Mr. McCarthy's trilogy, comprised of All the Pretty Horses, The Crossing, and Cities of the Plain, is a gritty, unrelenting, and primarily tragic epic of the American West. But it is not the frontier West that McCarthy is concerned with; rather he takes up the fading West, the 20th century West where cowboys work cattle on horseback while highways filled with automobiles grow up around them. It is a West in which the old way of life is dying out and one must go south, to Mexico, to live it in the way of the characters' predecessors. The language of the novels is beautiful in its imagery and style, ranging alternately from long, poetic structures to blunt simplicity reminiscent of Hemingway. The narrative is peppered with dialog, much of it in Spanish, but meaning is easily derived from context and the Spanish adds much to the texture of the tales.
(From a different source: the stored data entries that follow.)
/-! ### Memory -/

theorem State.drainHits_canon {s : State} (h : s.Canon) (c : Nat) (hits : List SbEntry) : (State.drainHits s c hits).Canon := by
  unfold State.drainHits
  with_reducible repeat' first | assumption | apply State.drainEntry_canon | apply State.foldl_canon | intro _
theorem State.forward_canon {s : State} (h : s.Canon) (t : Nat) (gop : GranOp) (v : VWord) (p : Piece) : (State.forward s t gop v
    p).1.Canon := by
  unfold State.forward
  with_reducible repeat' first | assumption | apply State.drainHits_canon | dsimp only | split
theorem State.inOrder_canon {s : State} (h : s.Canon) (ps : List Piece) (read write : Bool) (k : State → State) (hk : ∀ (a0 :
    State), a0.Canon → (k a0).Canon) : (State.inOrder s ps read write k).Canon := by
  unfold State.inOrder
  with_reducible repeat' first
    | assumption | apply State.blockCur_canon | apply State.drainHits_canon | apply State.drainThread_canon
    | apply State.foldl_canon | apply State.postLat_canon | apply hk | apply canon_ite | intro _
theorem State.loadAway_canon {s : State} (h : s.Canon) (ps : List Piece) (d : Dest) (gop : GranOp) (f : Slot → Slot) :
    (State.loadAway s ps d gop f).Canon := by
  unfold State.loadAway
  with_reducible repeat' first
    | assumption | apply State.finish_canon | apply State.foldl_canon1 | apply State.forward_canon | apply State.send_canon
    | intro _
theorem State.loadOwn_canon {s : State} (h : s.Canon) (ps : List Piece) (d : Dest) (gop : GranOp) : (State.loadOwn s ps d
    gop).Canon := by
  unfold State.loadOwn
  with_reducible repeat' first
    | assumption | apply State.blockCur_canon | apply State.deferTrap_canon | apply State.discard_canon | apply State.finish_canon
    | apply State.foldl_canon1 | apply State.readTarget_canon | apply State.stillRuns_canon | apply canon_ite | intro _ | dsimp only
    | split
theorem State.memLoad_canon {s : State} (h : s.Canon) (r : Req) (d : Dest) (gop : GranOp) (f : Slot → Slot) : (State.memLoad s r d
    gop f).Canon := by
  unfold State.memLoad
  with_reducible repeat' first
    | assumption | apply State.inOrder_canon | apply State.loadAway_canon | apply State.loadOwn_canon | apply State.trapExact_canon
    | apply canon_ite | intro _ | split
theorem State.storeOwn_canon {s : State} (h : s.Canon) (p : Piece) (data : VWord) (fill : Option Bool) (grans : Bool) :
    (State.storeOwn s p data fill grans).Canon := by
  unfold State.storeOwn
  with_reducible repeat' first
    | assumption | apply State.deferTrap_canon | apply State.discard_canon | apply State.storeTarget_canon | dsimp only | split
theorem State.memStore_canon {s : State} (h : s.Canon) (r : Req) (data : VWord) (fill : Option Bool) (grans rel : Bool) :
    (State.memStore s r data fill grans rel).Canon := by
  unfold State.memStore
  with_reducible repeat' first
    | assumption | apply State.blockCur_canon | apply State.finish_canon | apply State.foldl_canon | apply State.inOrder_canon
    | apply State.pushStore_canon | apply State.stillRuns_canon | apply State.storeOwn_canon | apply State.trapExact_canon
    | apply State.withRelease_canon | apply canon_ite | apply State.Canon.out | intro _ | dsimp only
    | (apply State.canon_mk; dsimp only) | split
theorem State.loadM_canon {s : State} (h : s.Canon) (o : MLd) (size align need : Nat) (scratch : Bool) (d : Dest) (gop : GranOp)
    (f : Slot → Slot) : (State.loadM s o size align need scratch d gop f).Canon := by
  unfold State.loadM
  with_reducible repeat' first
    | assumption | apply State.memLoad_canon | apply State.withSeg_canon | apply State.withSrcs_canon | intro _
theorem State.storeM_canon {s : State} (h : s.Canon) (o : MSt) (size : Nat) (scratch : Bool) (fill : Option Bool) : (State.storeM
    s o size scratch fill).Canon := by
  unfold State.storeM
  with_reducible repeat' first
    | assumption | apply State.memStore_canon | apply State.withSeg_canon | apply State.withSrcs_canon | intro _
theorem State.storeV_canon {s : State} (h : s.Canon) (o : MSt) (scratch : Bool) (fill : Option Bool) : (State.storeV s o scratch
    fill).Canon := by
  unfold State.storeV
  with_reducible repeat' first
    | assumption | apply State.memStore_canon | apply State.withSeg_canon | apply State.withSrcs_canon | intro _
theorem State.setGranule_canon {s : State} (h : s.Canon) (o : MemOp) (full : Bool) : (State.setGranule s o full).Canon := by
  unfold State.setGranule
  with_reducible repeat' first
    | assumption | apply State.memStore_canon | apply State.withSeg_canon | apply State.withSrcs_canon | intro _
theorem execLd_canon {s : State} (h : s.Canon) (size : LdSize) (o : MLd) : Res.Canon (execLd size o s) := by
  unfold execLd
  with_reducible repeat' first | assumption | apply State.loadM_canon | apply Res.canon_next
theorem execSt_canon {s : State} (h : s.Canon) (size : Size) (o : MSt) : Res.Canon (execSt size o s) := by
  unfold execSt
  with_reducible repeat' first | assumption | apply State.storeM_canon | apply Res.canon_next
theorem execLdx_canon {s : State} (h : s.Canon) (u : Bool) (o : Xop) : Res.Canon (execLdx u o s) := by
  unfold execLdx
  with_reducible repeat' first
    | assumption | apply State.memLoad_canon | apply State.withSeg_canon | apply State.withSrcs_canon | apply Res.canon_next
    | intro _
theorem execStx_canon {s : State} (h : s.Canon) (o : Xop) : Res.Canon (execStx o s) := by
  unfold execStx
  with_reducible repeat' first
    | assumption | apply State.memStore_canon | apply State.withSeg_canon | apply State.withSrcs_canon | apply Res.canon_next
    | intro _
theorem execLdf_canon {s : State} (h : s.Canon) (o : MLd) : Res.Canon (execLdf o s) := by
  unfold execLdf
  with_reducible repeat' first | assumption | apply State.loadM_canon | apply Res.canon_next
theorem execLde_canon {s : State} (h : s.Canon) (o : MLd) : Res.Canon (execLde o s) := by
  unfold execLde
  with_reducible repeat' first | assumption | apply State.loadM_canon | apply Res.canon_next
theorem execStf_canon {s : State} (h : s.Canon) (o : MSt) : Res.Canon (execStf o s) := by
  unfold execStf
  with_reducible repeat' first | assumption | apply State.storeM_canon | apply Res.canon_next
theorem execSete_canon {s : State} (h : s.Canon) (o : MemOp) : Res.Canon (execSete o s) := by
  unfold execSete
  with_reducible repeat' first | assumption | apply State.setGranule_canon | apply Res.canon_next
theorem execSetf_canon {s : State} (h : s.Canon) (o : MemOp) : Res.Canon (execSetf o s) := by
  unfold execSetf
  with_reducible repeat' first | assumption | apply State.setGranule_canon | apply Res.canon_next
theorem execTstf_canon {s : State} (h : s.Canon) (o : MLd) : Res.Canon (execTstf o s) := by
  unfold execTstf
  with_reducible repeat' first | assumption | apply State.loadM_canon | apply Res.canon_next
theorem execVld_canon {s : State} (h : s.Canon) (o : MLd) : Res.Canon (execVld o s) := by
  unfold execVld
  with_reducible repeat' first | assumption | apply State.loadM_canon | apply Res.canon_next
theorem execVst_canon {s : State} (h : s.Canon) (o : MSt) : Res.Canon (execVst o s) := by
  unfold execVst
  with_reducible repeat' first | assumption | apply State.storeV_canon | apply Res.canon_next
theorem execVldf_canon {s : State} (h : s.Canon) (o : MLd) : Res.Canon (execVldf o s) := by
  unfold execVldf
  with_reducible repeat' first | assumption | apply State.loadM_canon | apply Res.canon_next
theorem execVlde_canon {s : State} (h : s.Canon) (o : MLd) : Res.Canon (execVlde o s) := by
  unfold execVlde
  with_reducible repeat' first | assumption | apply State.loadM_canon | apply Res.canon_next
theorem execVstf_canon {s : State} (h : s.Canon) (o : MSt) : Res.Canon (execVstf o s) := by
  unfold execVstf
  with_reducible repeat' first | assumption | apply State.storeV_canon | apply Res.canon_next
theorem execVldb_canon {s : State} (h : s.Canon) (o : MLd) : Res.Canon (execVldb o s) := by
  unfold execVldb
  with_reducible repeat' first | assumption | apply State.loadM_canon | apply Res.canon_next
theorem execVldi_canon {s : State} (h : s.Canon) (o : Vix) : Res.Canon (execVldi o s) := by
  unfold execVldi
  with_reducible repeat' first
    | assumption | apply State.inOrder_canon | apply State.loadAway_canon | apply State.loadOwn_canon | apply State.trapExact_canon
    | apply State.withSeg_canon | apply State.withSrcs_canon | apply canon_ite | apply Res.canon_next | intro _ | dsimp only | split
theorem execVsti_canon {s : State} (h : s.Canon) (o : Vix) : Res.Canon (execVsti o s) := by
  unfold execVsti
  with_reducible repeat' first
    | assumption | apply State.blockCur_canon | apply State.finish_canon | apply State.foldl_canon | apply State.inOrder_canon
    | apply State.modSlot_canon | apply State.pushStore_canon | apply State.stillRuns_canon | apply State.storeOwn_canon
    | apply State.trapExact_canon | apply State.withSeg_canon | apply State.withSrcs_canon | apply canon_ite | apply State.Canon.out
    | apply Res.canon_next | intro _ | dsimp only | (apply State.canon_mk; dsimp only) | split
Each novel stands on its own, particularly the first two, but the main characters from them are united in the third in a fascinating culmination that brings the span of the trilogy to three quarters of a century, from the middle 1920's to the new millennium. Packed full of sand, cowpoke wisdom and Spanish philosophy, this award-winning work satisfies like a good T-bone with beans and a strong cup of coffee around an open fire. (Reviews of the individual titles in the trilogy follow.)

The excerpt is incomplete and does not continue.